- Opening Delimiter -

/-- `await` from its start to both its ways out (R193). -/
theorem runAwait_ends (c : Config) (at' : ReadPt → Running) (ready : BusDraw → Sensor →
    Sensor) (timeout : Sensor → Sensor)
   (hd : ∀ p d e, e.ctl = .run (at' p) → stepSensor c d e = runAwait c at' (ready d) timeout p d e)
   (last : BusDraw × BusDraw) (polls : List (BusDraw × BusDraw)) (e : Sensor) (x : BusDraw) 
   (hc : e.ctl = .run (at' .start)) (hm : Memory.wf e.rxbuf) (hk : e.pollN = pollCount 0) (hn : ∀ p ∈ polls,
       sawReady c p = false)
   (hl : ∀ l, c.pollLimit = some l → polls.length < l) :
    ∃ k, 
    let e' : Sensor := { e with
      ctl := k
      rxbuf := readBuffer e.rxbuf (polls ++ [last])
      busHistory := e.busHistory ++ pollEvents c e.addr (polls ++ [last])
      pollN := pollCount (polls.length + 1)
      lastCount := some (last.2.data.take 1).length
      shortLatch := (e.shortLatch || (polls ++ [last]).any pollShort) }
    (sawReady c last = true → sensorRun c (pollAnswers (polls ++ [last]) ++ [x]) e = ready x e') ∧
    (sawReady c last = false → c.pollLimit = some (polls.length + 1) → polls.length + 1 ≤ 2^32-1 →
        sensorRun c (pollAnswers (polls ++ [last]) ++ [x]) e = timeout e') := by
  obtain ⟨lc, h⟩ := runAwait_polls c at' ready timeout hd last polls e 0 hc hm hk hn (by simpa using hl)
  refine ⟨.run (at' (.got (min last.1.sent 1) (last.2.data.take 1).length)), ?_⟩
  intro e'
  have hm' : Memory.wf (readBuffer e.rxbuf polls) := readBuffer_wf hm _
  rw [sensorRun_append, h]
  simp only [sensorRun]
  rw [hd _ _ _ rfl]
  simp only [runAwait]
  rw [readOk_answered, countPoll_pollCount _ (polls.length) (by simp [noteAccess])]
  rw [pollReady_answered hm' c last.1 last.2 (by simp [noteAccess, readBuffer_append, readBuffer])]
  have he : ({ noteAccess (last.2.data.take 1).length (answered last.1 last.2).isSome
      { e with
      ctl := .run (at' (.got (min last.1.sent 1) (last.2.data.take 1).length))
      rxbuf := readBuffer e.rxbuf (polls ++ [last])
      busHistory := e.busHistory ++ pollEvents c e.addr (polls ++ [last])
      pollN := pollCount (0 + polls.length)
      lastCount := lc
      shortLatch := (e.shortLatch || polls.any pollShort) } with pollN := pollCount (polls.length + 1) } : Sensor) = e' := by
    simp [noteAccess, e', pollShort, Bool.or_assoc]
  rw [he]
  refine ⟨fun hr => by rw [if_pos hr], fun hr hp hx => ?_⟩
  rw [if_neg (by simp [hr]), if_pos]
  unfold pollsExhausted
  rw [hp]
  simp [e', pollCount]
  omega

/-! ## One axis -/

/-- One axis of READ_MOTION: its four transactions and the step after them (R197, R198). -/
theorem motionAxis_run (c : Config) (axis : Axis) (new : Axes
    (Option Half)) (l h : BusDraw × BusDraw) (e : Sensor) (x : BusDraw) (hm : Memory.wf e.rxbuf) :
   ∃ k, sensorRun c [l.2, h.1, h.2, x] (motionAxis c axis new l.1 e) = 
    let e' : Sensor := { e with 
      ctl := k
      shortLatch := (e.shortLatch || pollShort l || pollShort h)
      lastCount := some (h.2.data.take 1).length
      rxbuf := readBuffer e.rxbuf [l, h]
      busHistory := e.busHistory ++ readEvents e.addr (lowRegister c axis) l.1 l.2 ++ readEvents e.addr (highRegister c axis) h.1 h.2 }
    let new' := match answered l.1 l.2, answered h.1 h.2 with
      | some lo, some hi => new.set (some (signed16 (decode14 (sampleWord hi lo)))) axis
      | _, _ => new
    match axis.next with
    | some axis => motionAxis c axis new' x e'
    | none => completeMotion new' e' := by
  obtain ⟨lw, lr⟩ := l
  obtain ⟨hw, hr⟩ := h
  let e1 : Sensor := regReadHeld e.addr 1 (min lw.sent 1) (fun p => .readMotion (.low axis new p)) lr (motionAxis c axis new lw e)
  let e2 : Sensor := noteAccess (lr.data.take 1).length (readOk 1 (min lw.sent 1) (lr.data.take 1).length) e1
  let e3 : Sensor := regReadStart e.addr (highRegister c axis) (fun p => .readMotion (.high axis (readOk 1 (min lw.sent 1) (lr.data.take 1).length) (rx0 e2) new p)) hw e2
  let e4 : Sensor := regReadHeld e.addr 1 (min hw.sent 1) (fun p => .readMotion (.high axis (readOk 1 (min lw.sent 1) (lr.data.take 1).length) (rx0 e2) new p)) hr e3
  let e5 := noteAccess (hr.data.take 1).length (readOk 1 (min hw.sent 1) (hr.data.take 1).length) e4
  have hm1 : Memory.wf e1.rxbuf := Memory.writeBytes_wf hm _ _
  refine ⟨e4.ctl, ?_⟩
  have h1 : sensorRun c [lr, hw, hr, x] (motionAxis c axis new lw e) = stepSensor c x e4 := rfl
  have h2 : stepSensor c x e4 = (
    match axis.next with
    | some axis' => motionAxis c axis' (if readOk 1 (min lw.sent 1)
        (lr.data.take 1).length && readOk 1 (min hw.sent 1) (hr.data.take 1).length then new.set
        (some (signed16 (decode14 (sampleWord (rx0 e5) (rx0 e2))))) axis else new) x e5
    | none => completeMotion (if readOk 1 (min lw.sent 1) (lr.data.take 1).length && readOk 1
        (min hw.sent 1) (hr.data.take 1).length then new.set (some
        (signed16 (decode14 (sampleWord (rx0 e5) (rx0 e2))))) axis else new) e5) := rfl
  rw [h1, h2]
  let e' : Sensor := { e with
      ctl := e4.ctl
      shortLatch := (e.shortLatch || pollShort (lw, lr) || pollShort (hw, hr))
      lastCount := some (hr.data.take 1).length
      rxbuf := readBuffer e.rxbuf [(lw, lr), (hw, hr)]
      busHistory := e.busHistory ++ readEvents e.addr (lowRegister c axis) lw lr ++ readEvents e.addr (highRegister c axis) hw hr }
  have he' : e5 = e' := by
    have hs : e5.shortLatch = e'.shortLatch := by
      show (e.shortLatch || !readOk 1 (min lw.sent 1) (lr.data.take 1).length || !readOk 1
          (min hw.sent 1) (hr.data.take 1).length) = _
      rw [readOk_answered, readOk_answered, not_isSome, not_isSome]
      rfl
    have hh : e5.busHistory = e'.busHistory := by
      show e.busHistory ++ _ ++ _ ++ _ ++ _ = e.busHistory ++ _ ++ _
      simp [readEvents]
    have : e5 = { e' with shortLatch := e5.shortLatch, busHistory := e5.busHistory } := rfl
    rw [this, hs, hh]
  have hnew : (if readOk 1 (min lw.sent 1) (lr.data.take 1).length && readOk 1
      (min hw.sent 1) (hr.data.take 1).length then new.set (some
      (signed16 (decode14 (sampleWord (rx0 e5) (rx0 e2))))) axis else new) = 
     (match answered lw lr, answered hw hr with
      | some lo, some hi => new.set (some (signed16 (decode14 (sampleWord hi lo)))) axis
      | _, _ => new) := by
    rw [readOk_answered, readOk_answered]
    cases hl : answered lw lr with
    | none => simp
    | some lo =>
      cases hh : answered hw hr with
      | none => simp
      | some hi =>
        have a1 : rx0 e2 = lo := read_zero_answered hm hl
        have a2 : rx0 e5 = hi := read_zero_answered hm1 hh
        simp [a1, a2]
  rw [hnew, he']

/-- The sample word as a number (R79). -/
theorem sampleWord_eq (h l : Byte) : sampleWord h l = BitVec.ofNat 16 (h.toNat * 256 + l.toNat) := by
  unfold sampleWord
  apply BitVec.eq_of_toNat_eq
  have := h.isLt; have := l.isLt
  rw [BitVec.toNat_append, Nat.shiftLeft_eq, Nat.mul_comm, ← Nat.two_pow_add_eq_or_of_lt (by omega)]
  simp
  omega

/-! ## Every SENSOR step -/

/-- The runs that can commit an address. -/
def mayResolve : Running → Prop
  | .resolveAddr _ => True
  | .init (.resolving _) => True
  | .init (.wrote true _ _ _ _) => True
  | _ => False

/-- A SENSOR step after which the command still runs: one bus event, nothing host-visible but S_RXBUF (R156, R157). -/
structure StepsOn (c : Config) (e e' : Sensor) : Prop where
  ovr : e'.ovr = e.ovr
  resolved : e'.resolved = e.resolved
  initialized : e'.initialized = e.initialized
  devNotFound : e'.devNotFound = e.devNotFound
  result : e'.result = e.result
  count : e'.count = e.count
  addr : e'.addr = e.addr
  temp16 : e'.temp16 = e.temp16
  acc16 : e'.acc16 = e.acc16
  fatalReported : e'.fatalReported = e.fatalReported
  txbuf : e'.txbuf = e.txbuf
  ctl : ∃ r, e'.ctl = .run r
  hist : ∃ v, e'.busHistory = e.busHistory ++ [v] ∧ ∀ p, pendingRead c e' = some p → v = .bw p.a7 [p.reg] false p.sent

/-- A SENSOR step that completes the command: no bus event, a completion code (R157, R221). -/
structure Completes (e e' : Sensor) : Prop where
  ovr : e'.ovr = e.ovr
  initialized : e.initialized = true → e'.initialized = true
  result : e'.result = .ok ∨ e'.result = .short ∨ e'.result = .timeout ∨ e'.result = .nodev
  fatalReported : e'.fatalReported = e.fatalReported
  txbuf : e'.txbuf = e.txbuf
  rxbuf : e'.rxbuf = e.rxbuf
  staging : e'.staging = e.staging
  ctl : e'.ctl = .idle
  hist : e'.busHistory = e.busHistory
  addr : (e'.resolved = e.resolved ∧ e'.addr = e.addr ∧ e'.devNotFound = e.devNotFound) ∨ (e'.resolved = true ∧
      ∃ r, e.ctl = .run r ∧ mayResolve r)

/-- The held write of a register read (R158). -/
theorem regReadStart_stepsOn {c : Config} {e : Sensor} (a r) (at' : ReadPt → Running) (d) 
   (h : ∀ s (e' : Sensor), e'.ctl = .run (at' (.held s)) → e'.addr = e.addr → ∀ p, pendingRead c e' = some p →
       p = ⟨a, r, p.n, s⟩) : StepsOn c e (regReadStart a r at' d e) := by
  refine ⟨rfl,rfl,rfl,rfl,rfl,rfl,rfl,rfl,rfl,rfl,rfl,⟨_,rfl⟩,⟨_,rfl,?_⟩⟩
  intro p hp
  have := h (min d.sent 1) (regReadStart a r at' d e) rfl rfl p hp
  rw [this]; rfl

/-- The read of a register read (R158). -/
theorem regReadHeld_stepsOn {c : Config} {e : Sensor} (a n s) (at' : ReadPt → Running) (d) 
   (h : ∀ s r (e' : Sensor), e'.ctl = .run (at' (.got s r)) →
       pendingRead c e' = none) : StepsOn c e (regReadHeld a n s at' d e) := by
  refine ⟨rfl,rfl,rfl,rfl,rfl,rfl,rfl,rfl,rfl,rfl,rfl,⟨_,rfl⟩,⟨_,rfl,?_⟩⟩
  intro p hp
  rw [h _ _ _ rfl] at hp; cases hp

- Closing Delimiter -

▸ Assignment:
Look over the listing. Pull out every line with the string "refine" in it.

▸ Response below:
  refine ⟨.run (at' (.got (min last.1.sent 1) (last.2.data.take 1).length)), ?_⟩
  refine ⟨fun hr => by rw [if_pos hr], fun hr hp hx => ?_⟩
  refine ⟨e4.ctl, ?_⟩
  refine ⟨rfl,rfl,rfl,rfl,rfl,rfl,rfl,rfl,rfl,rfl,rfl,⟨_,rfl⟩,⟨_,rfl,?_⟩⟩
  refine ⟨rfl,rfl,rfl,rfl,rfl,rfl,rfl,rfl,rfl,rfl,rfl,⟨_,rfl⟩,⟨_,rfl,?_⟩⟩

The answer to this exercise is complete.